-- ==== Sys2Proof/Machine/Replica.lean ====
section
/-!
DEFINITION. Replica agreement: the fingerprint check, localisation and the repair of blocks (R310-R317), and
an update engine that hangs (R428).
-/

namespace Sys2Proof.Machine

/-- The repair is impossible and ends. -/
def State.repairFails (s : State) : State := (s.setRepair none).repairImpossible

/-- The repair ends. -/
def State.repairEnds (s : State) (r : Repair) : State :=
  (s.setRepair none).log 0x8012 (domMp 0) [(8, r.src), (32, r.done)]

/-- The lowest replica that may serve as source: one that holds the good value, has not failed, and toward which the repair
context is open (R316). -/
def State.nextSource (s : State) (r : Repair) : Option Nat :=
  (List.range s.replicaCount).find? fun i =>
    i != s.ownReplica && !r.failed.contains i && (s.flow (s.replicaCtx i)).state == .opened &&
    match r.good with
    | none => true
    | some (step, fp) => Tbl.get none r.peers i == some ⟨some step, some fp⟩

/-- Blocks numbered module-wide that a span covers, with their tag entries, as this module holds them. -/
def State.spanBlocks (s : State) (j : Nat) : List Blk :=
  (allBlocks s.train.groups).filter fun k => k.b / 1024 == j

/-- The number of spans. -/
def State.spanCount (s : State) : Nat :=
  (s.train.groups.foldl (fun n g => max n (gFirst g + gCount g)) 0 + 1023) / 1024

/-- The next piece of a BLOB of the source is asked for. -/
def State.askPiece (s : State) (r : Repair) (sub offset total : Nat) : State :=
  let n := min 224 (total - r.spanBytes.length)
  s.ownRequest (s.replicaModule r.src) (some (Tbl.get 0 r.sessions r.src)) 3 0x8014 sub
    (offset + r.spanBytes.length) n []

/-- The comparison of spans begins, over all of SPAN_FPS of the source. -/
def State.askSpans (s : State) (r : Repair) : State :=
  let r := { r with phase := .spans, spanBytes := [] }
  if s.spanCount = 0 then s.setRepair (some { r with phase := .repair })
  else (s.setRepair (some r)).askPiece r 4 0 (8 * s.spanCount)

/-- The blocks of the spans listed are compared, one span after another, and then the repair goes on. -/
def State.askBlocks (s : State) (r : Repair) (spans : List Nat) : State :=
  match spans with
  | [] => s.setRepair (some { r with phase := .repair, spanBytes := [] })
  | j :: _ =>
    let r := { r with phase := .blocks spans, spanBytes := [] }
    (s.setRepair (some r)).askPiece r 5 (16384 * j) 16384

/-- Every block of the list has been repaired: the repair ends, or is compared once more (R314). -/
def State.repairCheck (s : State) (r : Repair) : State :=
  match r.good with
  | none => s.repairEnds r
  | some (_, fp) =>
    if s.obj 0x8014 3 = fp then s.repairEnds r
    else if r.second then s.repairFails
    else s.askSpans { r with second := true }

/-- The step record is at the step of the good value (R314). -/
def State.stepAgrees (s : State) (r : Repair) : Bool :=
  match r.good with
  | some (step, _) => recStep s.stepRec == step
  | none => true

/-- With nothing left to repair and the step record copied, the repair ends. -/
def State.repairIfDone (s : State) : State :=
  match s.train.repair with
  | some r => if r.phase = .repair ∧ r.todo.isEmpty ∧ s.stepAgrees r then s.repairCheck r else s
  | none => s

/-- READs of a copy that have not been issued are given up. -/
def State.dropReads (s : State) : State :=
  { s with fabric := { s.fabric with waitReq := s.fabric.waitReq.filter (·.issuer != .repair) } }

/-- The source has failed: the next replica that holds good takes its place (R316). -/
def State.sourceFails (s : State) (r : Repair) : State :=
  let r := { r with failed := r.src :: r.failed, asked := false }
  let s := s.dropReads
  match s.nextSource r with
  | none => s.repairFails
  | some i =>
    let r := { r with src := i }
    match r.phase with
    | .spans | .blocks _ => s.askSpans r
    | _ => (s.setRepair (some r)).askRepair

/-- A READ of the copy has failed on a context: that of the source counts. -/
def State.copyFails (s : State) (c : Nat) : State :=
  match s.train.repair with
  | some r => if r.phase = .repair ∧ r.asked ∧ s.replicaCtx r.src = c then s.sourceFails r else s
  | none => s

/-- A repair context that has broken moves the repair to the next replica (R316). -/
def State.repairMoves (s : State) : State :=
  match s.train.repair with
  | some r =>
    if r.phase = .repair ∧ r.asked ∧ (s.flow (s.replicaCtx r.src)).state ≠ .opened then s.sourceFails r else s
  | none => s

/-- A value that more than half of the replicas hold. -/
def majority (vs : List (Nat × Nat)) (n : Nat) : Option (Nat × Nat) := vs.find? fun v => decide (n < 2 * vs.count v)

/-- Every peer has answered, or has failed to: the good value is chosen (R314). -/
def State.judgeValues (s : State) (r : Repair) : State :=
  let n := s.replicaCount
  let peers := (List.range n).filter (· != s.ownReplica)
  let known := fun i => match Tbl.get none r.peers i with
    | some ⟨some a, some b⟩ => some (a, b)
    | _ => none
  if peers.any fun i => (known i).isNone && !r.failed.contains i then s.setRepair (some r)
  else
    let own := (recStep s.stepRec, s.obj 0x8014 3)
    let value := fun i => if i = s.ownReplica then some own else known i
    let good := if 3 ≤ n then majority ((List.range n).filterMap value) n else value 0
    match good with
    | none => s.repairFails
    | some g =>
      let r := { r with good := some g }
      if g = own then
        if r.todo.isEmpty then s.setRepair none
        else
          let r := { r with phase := .repair, good := none }
          match s.nextSource r with
          | none => s.repairFails
          | some i => s.setRepair (some { r with src := i })
      else match s.nextSource r with
        | none => s.repairFails
        | some i => (s.schedFault).askSpans { r with src := i }

/-- Localisation begins: STEP and SHARD_FP of every peer are read. -/
def State.localise (s : State) : State :=
  let todo := match s.train.repair with | some r => r.todo | none => []
  let r : Repair := ⟨.values, [], [], none, 0, [], [], todo, 0, false, false, false⟩
  let peers := (List.range s.replicaCount).filter (· != s.ownReplica)
  let s := s.setRepair (some r)
  if peers.isEmpty then s.judgeValues r else s.each peers fun s i => s.ownHello (s.replicaModule i)

/-- FP_CHECK (R313). -/
def execFpCheck (s : State) : Host.Outcome State Fault Refusal :=
  act s fun s =>
    if s.train.fpChecked then s
    else s.atStep (s.obj 0x8014 2) fun s =>
      let s' := s
      let s := s.setTrain fun t => { t with fpChecked := true, stepNo := s'.stepNo, stepOrigin := s'.tt.origin }
      let r := s.mailbox 1
      let word := fun w => leAt r (256 + 4 * w) 4
      let wide := fun w => leAt r (256 + 4 * w) 8
      let n := s.replicaCount
      let present := (List.range n).all fun i => (wide 6).testBit i
      let diff := Nat.land (wide 0) (wide 2)
      if leAt r 0 4 ≠ f32Nat n ∨ !present ∨ bitAt (word 8) 0 then (s.count 0x8014 0xA).log 0x8015 (domMp 0)
      else if diff ≠ 0 ∨ Nat.land (word 4) (word 5) ≠ 0 then
        (((s.count 0x8014 8).log 0x8011 (domMp 0) [(64, diff)]).interrupt 3).localise
      else s.count 0x8014 7

/-! ### Answers over VC0 -/

/-- The replica index of a module. -/
def State.replicaOf (s : State) (module_ : Nat) : Option Nat :=
  (List.range s.replicaCount).find? fun r => s.replicaModule r == module_

/-- A request of the localisation has failed: the peer has no value, or the source fails. -/
def State.ownFails (s : State) (q : OwnRequest) : State :=
  match s.train.repair, s.replicaOf q.dst with
  | some r, some i =>
    if r.phase = .values then s.judgeValues { r with failed := i :: r.failed }
    else if i = r.src then s.sourceFails r
    else s
  | _, _ => s

/-- A value read from a peer. -/
def State.takeValue (s : State) (r : Repair) (i sub : Nat) (index : Nat) (data : List Byte) (session : Nat) : State :=
  let old : PeerFp := (Tbl.get none r.peers i).getD ⟨none, none⟩
  if index = 0x8000 ∧ sub = 1 then
    let r := { r with peers := Tbl.set none r.peers i (some { old with step := some (leAt data 0 4) }) }
    (s.setRepair (some r)).ownRequest (s.replicaModule i) (some session) 1 0x8014 3 0 0 []
  else if index = 0x8014 ∧ sub = 3 then
    s.judgeValues { r with peers := Tbl.set none r.peers i (some { old with fp := some (leAt data 0 8) }) }
  else s

/-- Spans of this module whose fingerprint differs from the source's. -/
def State.differingSpans (s : State) (src : List Byte) : List Nat :=
  (List.range s.spanCount).filter fun j => s.sumFps (s.spanBlocks j) != leAt src (8 * j) 8

/-- Blocks of span `j` whose tag entry differs from the source's. -/
def State.differingBlocks (s : State) (j : Nat) (src : List Byte) : List Nat :=
  ((s.spanBlocks j).filter fun k => s.tagOf k.b != leAt src (16 * (k.b % 1024)) 16).map (·.b)

/-- A piece of SPAN_FPS or BLOCK_FPS of the source. -/
def State.takePiece (s : State) (r : Repair) (data : List Byte) : State :=
  let r := { r with spanBytes := r.spanBytes ++ data }
  match r.phase with
  | .spans =>
    if r.spanBytes.length < 8 * s.spanCount then (s.setRepair (some r)).askPiece r 4 0 (8 * s.spanCount)
    else (s.askBlocks r (s.differingSpans r.spanBytes)).repairIfDone
  | .blocks (j :: js) =>
    if r.spanBytes.length < 16384 then (s.setRepair (some r)).askPiece r 5 (16384 * j) 16384
    else
      let more := s.differingBlocks j r.spanBytes
      (s.askBlocks { r with todo := more.foldl (fun t b => insertAsc b t) r.todo } js).repairIfDone
  | _ => s

/-- An answer to a request that this module made. -/
def State.takeAnswer (s : State) (q : OwnRequest) (w : Nat) (data : List Byte) : State :=
  let s := s.dropOwn q.seq
  match s.train.repair, s.replicaOf q.dst with
  | some r, some i =>
    if hAbort w ≠ 0 then s.ownFails q
    else match q.session with
      | none =>
        let r := { r with sessions := Tbl.set 0 r.sessions i (leAt data 2 2) }
        (s.setRepair (some r)).ownRequest q.dst (some (leAt data 2 2)) 1 0x8000 1 0 0 []
      | some x =>
        let h := q.header.toNat
        if r.phase = .values then s.takeValue r i (hSub h) (hIndex h) data x
        else if i = r.src ∧ data.length = hLength h then s.takePiece r data
        else s.ownFails q
  | _, _ => s

/-- The packet that carried a VC0 message leaves the receive ring (R119). -/
def State.popVc0 (s : State) (m : DxpMsg) : State :=
  if m.transport ≠ 2 then s
  else
    match s.fabric.vc0Ring.find? fun p => p.src == m.source && p.data == dxpBytes m.header m.data with
    | some p => { s with fabric := { s.fabric with vc0Ring := s.fabric.vc0Ring.erase p } }
    | none => s

/-- The format of R399, for an answer over VC0 with `n` bytes of data. -/
def answerFormat (w n : Nat) : Bool :=
  decide (hVersion w = 2) && decide (fld w 112 112 = 0) && decide (fld w 91 0 = 0) && decide (hType w < 0xE) &&
  !hMulticast w && !hMore w && !hPersist w && decide (hLength w ≤ 4064) && decide (n = hLength w)

/-- DXP_RESPONSE: a RESPONSE or HELLO_ACK for a request that this module has sent over VC0. One that breaks the format is
rejected whole (R17, R399). -/
def execDxpResponse (m : DxpMsg) (s : State) : Host.Outcome State Fault Refusal :=
  act s fun s =>
    let w := m.header.toNat
    if m.transport ≠ 2 ∨ !(hKind w == 2 || hKind w == 4) then s
    else
      let s := s.popVc0 m
      match s.dict.ownRequests.find? fun q =>
          answerFormat w m.data.length && q.seq == hSeq w && q.dst == m.source && (if q.session.isNone then hKind w == 2 else hKind w == 4) with
      | none => s
      | some q => (s.takeAnswer q w m.data).askRepair

/-- VC0_RETRY_EXPIRE: the request is sent again, or fails after its last attempt. -/
def execVc0RetryExpire (seq : BitVec 32) (s : State) : Host.Outcome State Fault Refusal :=
  act s fun s =>
    match s.dict.ownRequests.find? fun q => q.seq == seq.toNat with
    | none => s
    | some q =>
      let s := s.reach (q.sentAt + 1000 * s.obj 0x1002 0xD)
      if s.obj 0x1002 0xE ≤ q.attempts then ((s.dropOwn q.seq).ownFails q).askRepair
      else
        let again := fun x : OwnRequest =>
          if x.seq = q.seq then { x with attempts := x.attempts + 1, sentAt := s.now } else x
        (s.setDict fun d => { d with ownRequests := d.ownRequests.map again }).sendMgmt q.dst
          (dxpBytes q.header q.data)

/-! ### Repair (R316, R317) -/

/-- The arrays have the sizes of the block. -/
def repairFits (d : RepairData) (k : Blk) : Bool :=
  d.master.length == 65536 && d.m1.length == 32768 && (!gAdam k.g || d.m2.length == 32768) &&
  d.work.length == gWorkBytes k.g && (!gSec k.g || d.maps.length == (workSlots k.g).length) &&
  (!gRope k.g || (d.rope.length == 524288 && d.anchorMaps.length == 16 && d.hists.length == 8192))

### Problem details
Copy out each line of the data above, exactly, if it lies between the line holding "(allBlocks s.train.groups).filter fun" and the line holding "s.ownRequest (s.replicaModule r.src)", inclusive; copy no other line.

### Output of the exercise
  (allBlocks s.train.groups).filter fun k => k.b / 1024 == j

/-- The number of spans. -/
def State.spanCount (s : State) : Nat :=
  (s.train.groups.foldl (fun n g => max n (gFirst g + gCount g)) 0 + 1023) / 1024

/-- The next piece of a BLOB of the source is asked for. -/
def State.askPiece (s : State) (r : Repair) (sub offset total : Nat) : State :=
  let n := min 224 (total - r.spanBytes.length)
  s.ownRequest (s.replicaModule r.src) (some (Tbl.get 0 r.sessions r.src)) 3 0x8014 sub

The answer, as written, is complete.